Так, совершенно случайно, Шурик открыл самый тайный и великий закон любви: в выборе сердца недостатки имеют более притягательную силу, чем достоинства – как более яркие проявления индивидуальности. Впрочем, он не заметил этого открытия, а у Лили была вся жизнь впереди, чтобы это понять...
Лиля поджала под себя ноги, повернулась, упершись спиной в Шурикову грудь, а он теперь держал ладони на её шее и чувствовал биение жилок справа и слева, и биение это было быстрым-быстрым, переливчатым, как мелкий ручей.
– Не уезжай, Лилечка, не уезжай...
Вернувшаяся с работы соседка стучала в дверь и кричала:
– Лиля! Лиля! Ты что, заснула? Ваш чайник сгорел!
Смешно сказать, чайник! Вся жизнь у них сгорала... Про несданный экзамен больше не вспоминали...
Дальнейшие события развивались так стремительно, что Шурик потом лишь с трудом смог восстановить их последовательность.
Елизавета Ивановна, мужественно пережившая на своём веку смерть мужа, любимой падчерицы, гибель сестёр, эвакуацию и всякого рода лишения, незначительной неудачи с Шуриковым экзаменом не выдержала. В тот же вечер с тяжёлым сердечным приступом её увезли в больницу. Приступ развился в обширный инфаркт.
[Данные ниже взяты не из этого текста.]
/-- The reason of the first of checks 1 to 12 that a fetched record fails, in the order of R145's table, the fields
at the offsets of section 11.4. -/
def recordRefusal (c : Setup) (d : List Byte) : Option Reason :=
  let head := byteAt d 10
  let ganged := byteAt d 11 = 1
  let mode := byteAt d 14
  let out := fun (lo n hi : Nat) => n < lo ∨ hi < n
  if 3 < head ∨ c.headMask.getLsbD head = false then some .badHead
  else if 1 < byteAt d 11 then some .badField
  else if ganged ∧ head % 2 = 1 then some .badHead
  else if ganged ∧ (c.gangEnable.getLsbD (head / 2) = false ∨ c.headMask.getLsbD (head + 1) = false) then
    some .gangOff
  else if 1 < byteAt d 12 ∨ 1 < byteAt d 13 ∨ 2 < mode ∨ 1 < byteAt d 6 then some .badField
  else if 8 < byteAt d 18 ∨
      ∃ j ∈ List.range (byteAt d 18), 16 < byteAt d (20 + 2 * j) ∨ 63 < byteAt d (21 + 2 * j) then some .badField
  else if u16At d 38 < u16At d 36 then some .badField
  else if s32At d 40 < 0 ∨ s32At d 44 < s32At d 40 ∨ s32At d 48 < s32At d 44 ∨
      mode = 0 ∧ s32At d 48 < s32At d 52 then some .badField
  else if out 100 (u16At d 68) 50000 ∨ out 100 (u16At d 70) 50000 ∨ out 100 (u16At d 72) 50000 ∨
      out 100 (u16At d 74) 50000 ∨ out 1 (byteAt d 76) 64 ∨ 2000 < u16At d 78 ∨ s32At d 64 < 1 ∨
      mode = 1 ∧ s32At d 56 < 1 ∨ mode = 2 ∧ s32At d 60 < 1 then some .badField
  else if u32At d 80 % 16 ≠ 0 ∨ u32At d 80 < 512 ∨ u16At d 84 = 0 ∨
      c.areaSize < u32At d 80 + 16 * u16At d 84 then some .badField
  else if u32At d 88 ≠ 0 ∧ (u32At d 88 % 16 ≠ 0 ∨ u32At d 88 < 512 ∨ c.areaSize < u32At d 88 + u32At d 92) then
    some .badField
  else if 63 < byteAt d 15 then some .badField
  else none

/-- An order holds the fields of a record that the host program wrote, but for link, status and withdraw (R147,
section 11.4). -/
def copiesRecord (d : List Byte) (o : Order) : Prop :=
  o.turn = byteAt d 4 ∧ o.tag.toNat = u16At d 8 ∧ o.head.toNat = byteAt d 10 ∧
  (o.ganged = true ↔ byteAt d 11 = 1) ∧
  o.startMode = (if byteAt d 12 = 1 then .operator else .auto) ∧
  o.orientation = (if byteAt d 13 = 1 then .turned else .normal) ∧
  o.seatMode = (if byteAt d 14 = 1 then .force else if byteAt d 14 = 2 then .shoulder else .depth) ∧
  o.mapId = byteAt d 15 ∧ o.toolType.toNat = u16At d 16 ∧ o.remapCount = byteAt d 18 ∧
  o.remap = (List.range 8).map (fun j => (byteAt d (20 + 2 * j), byteAt d (21 + 2 * j))) ∧
  o.zoneFrom = u16At d 36 ∧ o.zoneTo = u16At d 38 ∧ o.approachEnd = s32At d 40 ∧
  o.seekLimit = s32At d 44 ∧ o.pressLimit = s32At d 48 ∧ o.seatTarget = s32At d 52 ∧
  o.seatForce = s32At d 56 ∧ o.shoulderRise = s32At d 60 ∧ o.maxSumForce = s32At d 64 ∧
  o.approachSpeed = u16At d 68 ∧ o.seekSpeed = u16At d 70 ∧ o.pressSpeed = u16At d 72 ∧
  o.retractSpeed = u16At d 74 ∧ o.samplePitch = byteAt d 76 ∧ o.dwellTime = u16At d 78 ∧
  o.resultArea = u32At d 80 ∧ o.resultCapacity = u16At d 84 ∧ o.traceArea = u32At d 88 ∧
  o.traceCapacity = u32At d 92

/-- A link other than 0 that fails a check of R143. -/
def badLink (s : State) (link : Nat) : Prop :=
  link % 64 ≠ 0 ∨ link < 512 ∨ s.setup.areaSize < link + 128 ∨ link = s.reader.anchor ∨
    (∃ o ∈ s.reader.taken, o.record = link) ∨ ∃ o, s.reader.heldSlot = some o ∧ o.record = link

/-! ## The plan build, spelled (chapter 1) -/

/-- A directory slot that names no table with room for its header (R1). -/
def badSlot (area header value : Nat) : Prop := value = 0 ∨ value % 64 ≠ 0 ∨ area < value + header

/-- A pin map header found at `off` for an order passes R1 and R2 (section 11.3). -/
def goodMapHeader (area : Nat) (o : Order) (off : Nat) (d : List Byte) : Prop :=
  byteAt d 0 = o.mapId ∧ 1 ≤ u16At d 2 ∧ u16At d 2 ≤ 1024 ∧ 1 ≤ byteAt d 4 ∧ byteAt d 4 ≤ 64 ∧
  1 ≤ byteAt d 5 ∧ byteAt d 5 ≤ 64 ∧ s32At d 8 ≤ s32At d 12 ∧
  (∀ k : Fin 16, byteAt d (16 + k) ≤ 63 ∨ byteAt d (16 + k) = 255) ∧
  off + 32 + 8 * u16At d 2 ≤ area ∧ u16At d 2 ≤ o.resultCapacity

/-- Pin entry `i` of those read, at the offsets of section 11.3. -/
def entryAt (d : List Byte) (i : Nat) : PinEntry :=
  { row := byteAt d (8 * i), column := byteAt d (8 * i + 1), cls := byteAt d (8 * i + 2),
    engage := u32At d (8 * i + 4) }

/-- The pin entries read for a map pass R3. -/
def goodEntries (m : MapHeader) (d : List Byte) : Prop :=
  (∀ i, i < m.pinCount →
    let e := entryAt d i
    e.row ≤ 63 ∧ e.row < m.rows ∧ e.column ≤ 63 ∧ e.column < m.columns ∧ e.cls ≤ 15 ∧ e.engage ≤ 20000) ∧
  ∀ i, i < m.pinCount → ∀ j, j < i →
    ¬((entryAt d i).row = (entryAt d j).row ∧ (entryAt d i).column = (entryAt d j).column)

/-- An envelope header found at `off` through slot 64 + `id` passes R1 and R4 (section 11.3). -/
def goodEnvelopeHeader (area id off : Nat) (d : List Byte) : Prop :=
  byteAt d 0 = id ∧ 1 ≤ byteAt d 1 ∧ byteAt d 1 ≤ 8 ∧ 0 ≤ s32At d 4 ∧ 0 ≤ s32At d 8 ∧
  off + 16 + 16 * byteAt d 1 ≤ area

/-- Band `b` of those read, at the offsets of section 11.3. -/
def bandAt (d : List Byte) (b : Nat) : Band :=
  { bandFrom := u16At d (16 * b), bandTo := u16At d (16 * b + 2), minShare := s32At d (16 * b + 4),
    maxShare := s32At d (16 * b + 8), haltAction := byteAt d (16 * b + 12) = 1 }

/-- The bands read for an envelope header pass R4. -/
def goodBands (header d : List Byte) : Prop :=
  ∀ b, b < byteAt header 1 →
    (bandAt d b).bandFrom < (bandAt d b).bandTo ∧ (bandAt d b).minShare ≤ (bandAt d b).maxShare ∧
    byteAt d (16 * b + 12) ≤ 1

/-- The earliest remap entry within the count that names a class gives it an envelope id (R7). -/
def remapsTo (o : Order) (cls id : Nat) : Prop :=
  ∃ j, j < o.remapCount ∧ o.remap[j]? = some (cls, id) ∧
    ∀ k, k < j → ∀ e, o.remap[k]? = some e → e.1 ≠ cls

/-- What R5 chooses for a class: its own remap entry, else that of class 16, else the class default table's, where
255 is none. -/
def chooses (o : Order) (m : MapHeader) (cls : Nat) (chosen : Option Nat) : Prop :=
  (∃ id, remapsTo o cls id ∧ chosen = some id) ∨
  (∀ id, ¬remapsTo o cls id) ∧
    ((∃ id, remapsTo o 16 id ∧ chosen = some id) ∨
     (∀ id, ¬remapsTo o 16 id) ∧
       chosen = if m.classDefault.getD cls 255 = 255 then none else some (m.classDefault.getD cls 255))

/-- What R5 chooses for a class needs no read: no envelope, or one the plan holds a copy of (R8). -/
def copied (o : Order) (m : MapHeader) (envs : List Envelope) (cls : Nat) : Prop :=
  ∀ id, chooses o m cls (some id) → ∃ e ∈ envs, e.id = id

/-- A class with the number of the envelope copy noted for it, or none. -/
def noted (o : Order) (m : MapHeader) (envs : List Envelope) (x : Nat × Option Nat) : Prop :=
  chooses o m x.1 none ∧ x.2 = none ∨
    ∃ id i e, chooses o m x.1 (some id) ∧ x.2 = some i ∧ envs[i]? = some e ∧ e.id = id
Вера, привыкшая за всю свою жизнь к роскоши тонких и сильных эмоций, очень переживала. Всё у неё валилось из рук, она ничего не успевала. Она варила матери бульон, стоя над булькающей кастрюлей в ожидании конца мероприятия, а перед уходом в больницу вспоминала, что забыла купить одеколон. Ехала в центр за хорошим одеколоном, а потом опаздывала в больницу к приёмному часу и платила большие деньги противнейшей гардеробщице, чтобы её впустили. И так было каждый день, каждый день...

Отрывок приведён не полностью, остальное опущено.